Com a disseminação do medo, ficou mais difícil superá-lo? A primeira grande resposta a essa pergunta nasce na Odisséia, de Homero. O poema conta como Ulisses vencerá os maiores medos da existência humana: o medo do passado e do futuro. Ulisses, que vive em Ítaca, uma cidade grega, com sua mulher Penélope, precisa partir para a Guerra de Tróia. Fica 20 anos longe de casa, imerso no caos da guerra. A história mostra como Ulisses vai do caos à harmonia, da guerra à paz, do ódio ao amor de Penélope. Durante 20 anos ele se agarra ao passado, ou ao futuro, à nostalgia de Ítaca, ou à esperança de voltar a Ítaca. Quando retorna à terra natal depois de tanto tempo, pode, enfim, viver no presente. Os filósofos gregos diziam que o sábio é aquele que consegue pensar menos no passado e ter menos esperança. Se eu me separar, se mudar de casa, se trocar de emprego. O passado já aconteceu. O futuro é uma ilusão.

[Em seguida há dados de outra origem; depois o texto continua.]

-- ==== Sys2Proof/Machine/RegMap.lean ====
section
/-!
DEFINITION. The register maps of the spec (R50, R65, R200, R231, R270, R317, R353, R388, R421, R452, R489, R512, R537,
R550, R551, R577): every register's address, its array, its fields, and each field's access code (R11) and reset value.
BAR0 registers lie below 0x0040_0000; the addresses from there on are those of the indirect space (R62).
-/

namespace Sys2Proof.Machine

/-- The access codes of R11. -/
inductive Access where
  /-- RW: read the value, write the value. -/
  | rw
  /-- RO: read the value; a write has no effect. -/
  | ro
  /-- RC: read the value, then clear to reset; a write has no effect. -/
  | rc
  /-- WO: reads 0; a write sets the value or issues the action. -/
  | wo
  /-- W1P: reads 0; writing 1 issues a pulse. -/
  | w1p
  /-- PR: the value read must be written back unchanged (R13). -/
  | pr
  deriving DecidableEq, Repr

/-- The Reset column of a field: a number, or the index of the register in its array. A field whose column shows a dash
is listed as 0 (assumption 7). -/
inductive ResetVal where
  | const (v : Nat)
  | index
  deriving DecidableEq, Repr

/-- One row of a map. -/
structure RegField where
  hi : Nat
  lo : Nat
  access : Access
  reset : ResetVal
  deriving DecidableEq, Repr

/-- One register array of a map: `count` registers from `base`, `stride` bytes apart. -/
structure RegRow where
  base : Nat
  stride : Nat
  count : Nat
  fields : List RegField
  deriving DecidableEq, Repr

/-- The registers of R50. -/
def RegMap.host : List RegRow :=
  [
    ⟨0x00000000, 4, 1, [⟨15, 0, .ro, .const 20050⟩, ⟨31, 16, .ro, .const 29970⟩]⟩,
    ⟨0x00000004, 4, 1, [⟨7, 0, .ro, .const 1⟩, ⟨15, 8, .ro, .const 1⟩, ⟨31, 16, .pr, .const 0⟩]⟩,
    ⟨0x00000008, 4, 1, [⟨0, 0, .ro, .const 0⟩, ⟨1, 1, .ro, .const 0⟩, ⟨2, 2, .ro, .const 0⟩, ⟨3, 3, .ro, .const 0⟩, ⟨7, 4, .pr, .const 0⟩, ⟨15, 8, .ro, .const 0⟩, ⟨31, 16, .pr, .const 0⟩]⟩,
    ⟨0x0000000C, 4, 1, [⟨0, 0, .rc, .const 0⟩, ⟨1, 1, .rc, .const 0⟩, ⟨2, 2, .rc, .const 0⟩, ⟨3, 3, .rc, .const 0⟩, ⟨4, 4, .rc, .const 0⟩, ⟨5, 5, .rc, .const 0⟩, ⟨31, 6, .pr, .const 0⟩]⟩,
    ⟨0x00000010, 4, 1, [⟨31, 0, .ro, .const 0⟩]⟩,
    ⟨0x00000014, 4, 1, [⟨31, 0, .ro, .const 0⟩]⟩,
    ⟨0x00000018, 4, 1, [⟨1, 0, .pr, .const 0⟩, ⟨31, 2, .rw, .const 0⟩]⟩,
    ⟨0x0000001C, 4, 1, [⟨31, 0, .rw, .const 0⟩]⟩,
    ⟨0x00000020, 4, 1, [⟨0, 0, .rw, .const 0⟩, ⟨31, 1, .pr, .const 0⟩]⟩,
    ⟨0x00000024, 4, 1, [⟨7, 0, .rw, .const 0⟩, ⟨31, 8, .pr, .const 0⟩]⟩,
    ⟨0x00000028, 4, 1, [⟨31, 0, .rc, .const 0⟩]⟩,
    ⟨0x00000040, 4, 1, [⟨31, 0, .rw, .const 0⟩]⟩ ] ++
  [
    ⟨0x00000044, 4, 1, [⟨31, 0, .rw, .const 0⟩]⟩,
    ⟨0x00000048, 4, 1, [⟨31, 0, .rw, .const 0⟩]⟩,
    ⟨0x0000004C, 4, 1, [⟨31, 0, .rw, .const 0⟩]⟩,
    ⟨0x00000050, 4, 1, [⟨3, 0, .rw, .const 4⟩, ⟨7, 4, .rw, .const 4⟩, ⟨15, 8, .rw, .const 0⟩, ⟨16, 16, .rw, .const 0⟩, ⟨31, 17, .pr, .const 0⟩]⟩,
    ⟨0x00000054, 4, 1, [⟨0, 0, .ro, .const 0⟩, ⟨1, 1, .ro, .const 0⟩, ⟨31, 2, .pr, .const 0⟩]⟩,
    ⟨0x00000100, 4, 28, [⟨31, 0, .ro, .const 0⟩]⟩,
    ⟨0x00001000, 16, 64, [⟨11, 0, .wo, .const 0⟩, ⟨31, 12, .pr, .const 0⟩]⟩,
    ⟨0x00001004, 16, 64, [⟨11, 0, .wo, .const 0⟩, ⟨31, 12, .pr, .const 0⟩]⟩,
    ⟨0x00001400, 4, 1, [⟨15, 0, .wo, .const 0⟩, ⟨31, 16, .pr, .const 0⟩]⟩,
    ⟨0x00002000, 4, 256, [⟨31, 0, .ro, .const 0⟩]⟩ ]

/-- The registers of R65. -/
def RegMap.periscope : List RegRow :=
  [
    ⟨0x00002000, 4, 1, [⟨31, 0, .ro, .const 0⟩]⟩,
    ⟨0x00002004, 4, 1, [⟨7, 0, .ro, .const 0⟩, ⟨11, 8, .ro, .const 0⟩, ⟨31, 12, .pr, .const 0⟩]⟩,
    ⟨0x00002008, 4, 1, [⟨15, 0, .ro, .const 0⟩, ⟨21, 16, .ro, .const 0⟩, ⟨31, 22, .pr, .const 0⟩]⟩,
    ⟨0x0000200C, 4, 1, [⟨6, 0, .ro, .const 0⟩, ⟨31, 7, .pr, .const 0⟩]⟩,
    ⟨0x00002010, 4, 1, [⟨31, 0, .ro, .const 0⟩]⟩,
    ⟨0x00002014, 4, 1, [⟨31, 0, .ro, .const 0⟩]⟩,
    ⟨0x00002100, 4, 48, [⟨15, 0, .ro, .const 0⟩, ⟨31, 16, .pr, .const 0⟩]⟩ ]

/-- The registers of R200. -/
def RegMap.ingress : List RegRow :=
  [
    ⟨0x00400000, 16, 96, [⟨1, 0, .ro, .const 0⟩, ⟨2, 2, .ro, .const 0⟩, ⟨9, 3, .ro, .index⟩, ⟨31, 10, .pr, .const 0⟩]⟩,
    ⟨0x00400004, 16, 96, [⟨31, 0, .rc, .const 0⟩]⟩,
    ⟨0x00400008, 16, 96, [⟨15, 0, .ro, .const 0⟩, ⟨31, 16, .ro, .const 0⟩]⟩,
    ⟨0x0040000C, 16, 96, [⟨15, 0, .rc, .const 0⟩, ⟨31, 16, .rc, .const 0⟩]⟩,
    ⟨0x00410000, 32, 244, [⟨1, 0, .ro, .const 0⟩, ⟨31, 2, .pr, .const 0⟩]⟩,
    ⟨0x00410004, 32, 244, [⟨31, 0, .rc, .const 0⟩]⟩,
    ⟨0x00410008, 32, 244, [⟨31, 0, .ro, .const 0⟩]⟩,
    ⟨0x0041000C, 32, 244, [⟨31, 0, .ro, .const 0⟩]⟩,
    ⟨0x00410010, 32, 244, [⟨31, 0, .rc, .const 0⟩]⟩,
    ⟨0x00410014, 32, 244, [⟨31, 0, .rc, .const 0⟩]⟩,
    ⟨0x00410018, 32, 244, [⟨31, 0, .ro, .const 0⟩]⟩,
    ⟨0x0041001C, 32, 244, [⟨31, 0, .ro, .const 0⟩]⟩ ] ++
  [
    ⟨0x00420000, 32, 4, [⟨6, 0, .ro, .const 64⟩, ⟨7, 7, .ro, .const 0⟩, ⟨31, 8, .pr, .const 0⟩]⟩,
    ⟨0x00420004, 32, 4, [⟨31, 0, .ro, .const 0⟩]⟩,
    ⟨0x00420008, 32, 4, [⟨31, 0, .rc, .const 0⟩]⟩ ]

/-- The registers of R231. -/
def RegMap.channel : List RegRow :=
  [
    ⟨0x00440000, 32, 512, [⟨1, 0, .ro, .const 0⟩, ⟨2, 2, .ro, .const 0⟩, ⟨3, 3, .pr, .const 0⟩, ⟨13, 4, .ro, .index⟩, ⟨31, 14, .pr, .const 0⟩]⟩,
    ⟨0x00440004, 32, 512, [⟨31, 0, .rc, .const 0⟩]⟩,
    ⟨0x00440008, 32, 512, [⟨31, 0, .rc, .const 0⟩]⟩,
    ⟨0x0044000C, 32, 512, [⟨31, 0, .rc, .const 0⟩]⟩,
    ⟨0x00440010, 32, 512, [⟨31, 0, .ro, .const 0⟩]⟩,
    ⟨0x00440014, 32, 512, [⟨31, 0, .ro, .const 0⟩]⟩,
    ⟨0x00440018, 32, 512, [⟨31, 0, .ro, .const 0⟩]⟩,
    ⟨0x0044001C, 32, 512, [⟨31, 0, .pr, .const 0⟩]⟩ ]

/-- The registers of R270. -/
def RegMap.transform : List RegRow :=
  [
    ⟨0x00460000, 32, 512, [⟨31, 0, .ro, .const 0⟩]⟩,
    ⟨0x00460004, 32, 512, [⟨31, 0, .ro, .const 0⟩]⟩,
    ⟨0x00460008, 32, 512, [⟨31, 0, .rc, .const 0⟩]⟩,
    ⟨0x0046000C, 32, 512, [⟨31, 0, .rc, .const 0⟩]⟩,
    ⟨0x00460010, 32, 512, [⟨31, 0, .rc, .const 0⟩]⟩,
    ⟨0x00460014, 32, 512, [⟨31, 0, .ro, .const 0⟩]⟩,
    ⟨0x00460018, 32, 512, [⟨31, 0, .ro, .const 0⟩]⟩,
    ⟨0x0046001C, 32, 512, [⟨15, 0, .ro, .const 0⟩, ⟨31, 16, .ro, .const 0⟩]⟩,
    ⟨0x00470000, 32, 18, [⟨1, 0, .ro, .const 0⟩, ⟨4, 2, .ro, .const 0⟩, ⟨5, 5, .ro, .const 0⟩, ⟨31, 6, .pr, .const 0⟩]⟩,
    ⟨0x00470004, 32, 18, [⟨31, 0, .rc, .const 0⟩]⟩,
    ⟨0x00470008, 32, 18, [⟨31, 0, .ro, .const 0⟩]⟩,
    ⟨0x0047000C, 32, 18, [⟨31, 0, .ro, .const 0⟩]⟩ ] ++
  [
    ⟨0x00470010, 32, 18, [⟨9, 0, .ro, .const 0⟩, ⟨31, 10, .pr, .const 0⟩]⟩,
    ⟨0x00471000, 16, 8, [⟨31, 0, .ro, .const 0⟩]⟩,
    ⟨0x00471004, 16, 8, [⟨31, 0, .ro, .const 48000000⟩]⟩,
    ⟨0x00471008, 16, 8, [⟨31, 0, .rc, .const 0⟩]⟩,
    ⟨0x0047100C, 16, 8, [⟨31, 0, .pr, .const 0⟩]⟩ ]

/-- The registers of R317. -/
def RegMap.trigger : List RegRow :=
  [
    ⟨0x00480000, 16, 512, [⟨31, 0, .rc, .const 0⟩]⟩,
    ⟨0x00480004, 16, 512, [⟨15, 0, .rc, .const 0⟩, ⟨31, 16, .rc, .const 0⟩]⟩,
    ⟨0x00480008, 16, 512, [⟨23, 0, .ro, .const 0⟩, ⟨24, 24, .ro, .const 0⟩, ⟨25, 25, .ro, .const 0⟩, ⟨31, 26, .pr, .const 0⟩]⟩,
    ⟨0x0048000C, 16, 512, [⟨31, 0, .pr, .const 0⟩]⟩,
    ⟨0x00490000, 32, 256, [⟨31, 0, .rc, .const 0⟩]⟩,
    ⟨0x00490004, 32, 256, [⟨31, 0, .rc, .const 0⟩]⟩,
    ⟨0x00490008, 32, 256, [⟨31, 0, .rc, .const 0⟩]⟩,
    ⟨0x0049000C, 32, 256, [⟨31, 0, .rc, .const 0⟩]⟩,
    ⟨0x00490010, 32, 256, [⟨31, 0, .rc, .const 0⟩]⟩,
    ⟨0x00490014, 32, 256, [⟨15, 0, .rc, .const 0⟩, ⟨31, 16, .rc, .const 0⟩]⟩,
    ⟨0x00490018, 32, 256, [⟨31, 0, .ro, .const 0⟩]⟩,
    ⟨0x0049001C, 32, 256, [⟨31, 0, .pr, .const 0⟩]⟩ ] ++
  [
    ⟨0x004A0000, 32, 64, [⟨1, 0, .ro, .const 0⟩, ⟨15, 2, .pr, .const 0⟩, ⟨31, 16, .ro, .const 0⟩]⟩,
    ⟨0x004A0004, 32, 64, [⟨31, 0, .rc, .const 0⟩]⟩,
    ⟨0x004A0008, 32, 64, [⟨31, 0, .rc, .const 0⟩]⟩,
    ⟨0x004A000C, 32, 64, [⟨15, 0, .rc, .const 0⟩, ⟨31, 16, .rc, .const 0⟩]⟩,
    ⟨0x004A0010, 32, 64, [⟨31, 0, .rc, .const 0⟩]⟩,
    ⟨0x004A0014, 32, 64, [⟨31, 0, .rc, .const 0⟩]⟩,
    ⟨0x004A0018, 32, 64, [⟨31, 0, .pr, .const 0⟩]⟩,
    ⟨0x004A001C, 32, 64, [⟨31, 0, .pr, .const 0⟩]⟩,
    ⟨0x004A1000, 16, 8, [⟨31, 0, .rc, .const 0⟩]⟩,
    ⟨0x004A1004, 16, 8, [⟨31, 0, .rc, .const 0⟩]⟩,
    ⟨0x004A1008, 16, 8, [⟨31, 0, .rc, .const 0⟩]⟩,
    ⟨0x004A100C, 16, 8, [⟨31, 0, .pr, .const 0⟩]⟩ ] ++
  [
    ⟨0x004A2000, 4, 1, [⟨31, 0, .rc, .const 0⟩]⟩,
    ⟨0x004A2004, 4, 1, [⟨31, 0, .rc, .const 0⟩]⟩,
    ⟨0x004A2008, 4, 1, [⟨31, 0, .rc, .const 0⟩]⟩,
    ⟨0x004A200C, 4, 1, [⟨31, 0, .rc, .const 0⟩]⟩ ]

Como se ensinava filosofia nas grandes escolas gregas? Ao contrário do que ocorre nas nossas, nas escolas gregas não havia discursos, mas exercícios de aprendizado da sabedoria. Um exemplo: na escola estóica, no século IV A.C., Zenão de Cítio, o primeiro estóico, pedia a seus alunos que pegassem um peixe morto na feira e o amarrassem em uma coleira para eva-lo para passear como se fosse um cachorro. Quando passavam, quase todos olhavam e zombavam. O que pretendiam? Que os alunos não temessem o que os outros diziam. O sábio não é apenas aquele que vence o medo do olhar alheio, do que os outros pensam. O sábio não se importa com as convenções artificiais dessas “boas pessoas”. Ele desvia o olhar para concentrar-se na natureza, no cosmos. Vive em harmonia com a ordem natural, com ele próprio e com o mundo.

Por que os maiores filósofos do mundo são gregos e alemães? Tanto no caso grego, quanto no alemão, o grande motivo é a proximidade entre religião e filosofia. A filosofia sempre foi a secularização e a laicização de uma religião já existente. A filosofia grega, por exemplo, é uma versão secular e laica da mitologia grega. Da mesma forma, toda a filosofia alemã é uma apresentação racional da teologia protestante de Lutero. Ao afirmar “eu não quero ler a bíblia com a tradução latina”, “eu desconfio daqueles que estão no Vaticano”, Lutero resumiu o grande gesto do protestantismo: a busca pela verdade absoluta. Esse gesto abarca toda a filosofia alemã. Antes da filosofia, os dois povos viveram momentos muito importantes na religião. Você não tem isso nos Estados Unidos, nem na França. Ao contrário do que pensam os franceses, Descartes não é um bom filósofo.